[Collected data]
/-! ## Runs of the core's own steps -/

/-- The state in which the drawn steps have passed and the host does nothing more. -/
def State.afterStall (s : State) : State := { s.withInputs [] with seq := { s.seq with stall := 0 } }

theorem steps_afterStall {s : State} (hb : s.phase = .busy) (n : Nat) :
    steps (s.seq.stall + n) (s.withInputs []) = steps n s.afterStall :=
  steps_add s.seq.stall n (steps_stall (s := s.withInputs []) s.seq.stall rfl rfl hb)

/-- A command about to be dispatched comes, in at most as many steps as its drawn ones, its input bytes and two, to the
registers and the memory it gives when taken whole (R114, R115). -/
theorem steps_dispatch {s : State} (hb : s.phase = .busy) (he : s.seq.engine = .dispatch) :
    ∃ n u t, n ≤ s.seq.stall + s.inputLen + 2 ∧ steps n (s.withInputs []) = .next u ∧ u.phase = .idle ∧
      exec (decodeCommand s.op) { s with seq := { s.seq with pace := .whole } } = .next t ∧ t.phase = .idle ∧
      u.regs = t.regs ∧ u.mem = t.mem := by
  obtain ⟨v, n, u, hv, hn, hu, huidle, t, ht, htidle, hregs, hmem⟩ := comesToWhole (i := decodeCommand s.op)
    (q := { s.seq with pace := .whole }) (p := s.port) (s := s.afterStall) (decodeCommand_kind _) rfl hb rfl rfl
  refine ⟨s.seq.stall + (n + 1), u, t, ?_, ?_, huidle, ht, htidle, hregs, hmem⟩
  · have hlen : s.afterStall.inputLen = s.inputLen := rfl
    omega
  · have hdispatch : step s.afterStall = .next v := (coreStep_dispatch (s := s.afterStall) hb he rfl).trans hv
    rw [steps_afterStall hb, steps_succ, hdispatch]
    exact hu

/-- Settles O54: the steps reach what the body taken whole gives. -/
theorem resultIndependentOfSteps : Obligations.ResultIndependentOfSteps := by
  unfold Obligations.ResultIndependentOfSteps
  intro s _ hb he
  obtain ⟨n, u, t, -, hu, huidle, ht, htidle, hregs, hmem⟩ := steps_dispatch hb he
  exact ⟨n, t, u, hu, ht, huidle, htidle, hregs, hmem⟩

/-- Settles O55: a command waits out its drawn steps, and then each turn of a loop reads a byte of the input. -/
theorem everyRunningCommandEnds : Obligations.EveryRunningCommandEnds := by
  unfold Obligations.EveryRunningCommandEnds
  intro s h hb
  cases he : s.seq.engine with
  | dispatch =>
    obtain ⟨n, u, t, hn, hu, huidle, ht, -, hregs, -⟩ := steps_dispatch hb he
    obtain ⟨t', c, ht', hc⟩ := exec_ended (i := decodeCommand s.op) (s := { s with seq := { s.seq with pace := .whole } })
      (decodeCommand_kind _) hb rfl
    obtain rfl := Host.Outcome.next.inj (ht'.symm.trans ht)
    exact ⟨n, u, hn, hu, huidle, by rw [hregs]; exact hc.done_ne_err⟩
  | decode =>
    have hstream := (h.decode hb he).stream
    obtain ⟨n, hn, hu⟩ := steps_decode s.decodeFuel (s := s.afterStall) rfl rfl he hb (Nat.le_refl _)
    have hidle := runDecoder_ends (s := s.afterStall) s.decodeFuel (Nat.le_refl _)
    obtain ⟨c, hc⟩ := (runDecoder_settles s.decodeFuel s.afterStall).ended hb hidle
    refine ⟨s.seq.stall + n, _, ?_, (steps_afterStall hb n).trans hu, hidle, hc.done_ne_err⟩
    rw [State.decodeFuel] at hn
    omega
  | encode =>
    obtain ⟨n, hn, hu⟩ := steps_encode s.encodeFuel (s := s.afterStall) rfl rfl he hb (Nat.le_refl _)
    have hidle := runEncoder_ends (s := s.afterStall) s.encodeFuel (Nat.le_refl _)
    obtain ⟨c, hc⟩ := (runEncoder_settles s.encodeFuel s.afterStall).ended hb hidle
    refine ⟨s.seq.stall + n, _, ?_, (steps_afterStall hb n).trans hu, hidle, hc.done_ne_err⟩
    rw [State.encodeFuel] at hn
    omega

▶ _Exercise instructions_
Check each line of the data for the string "have" and state how many lines contain it, without any other output.

▶ _Answer_
6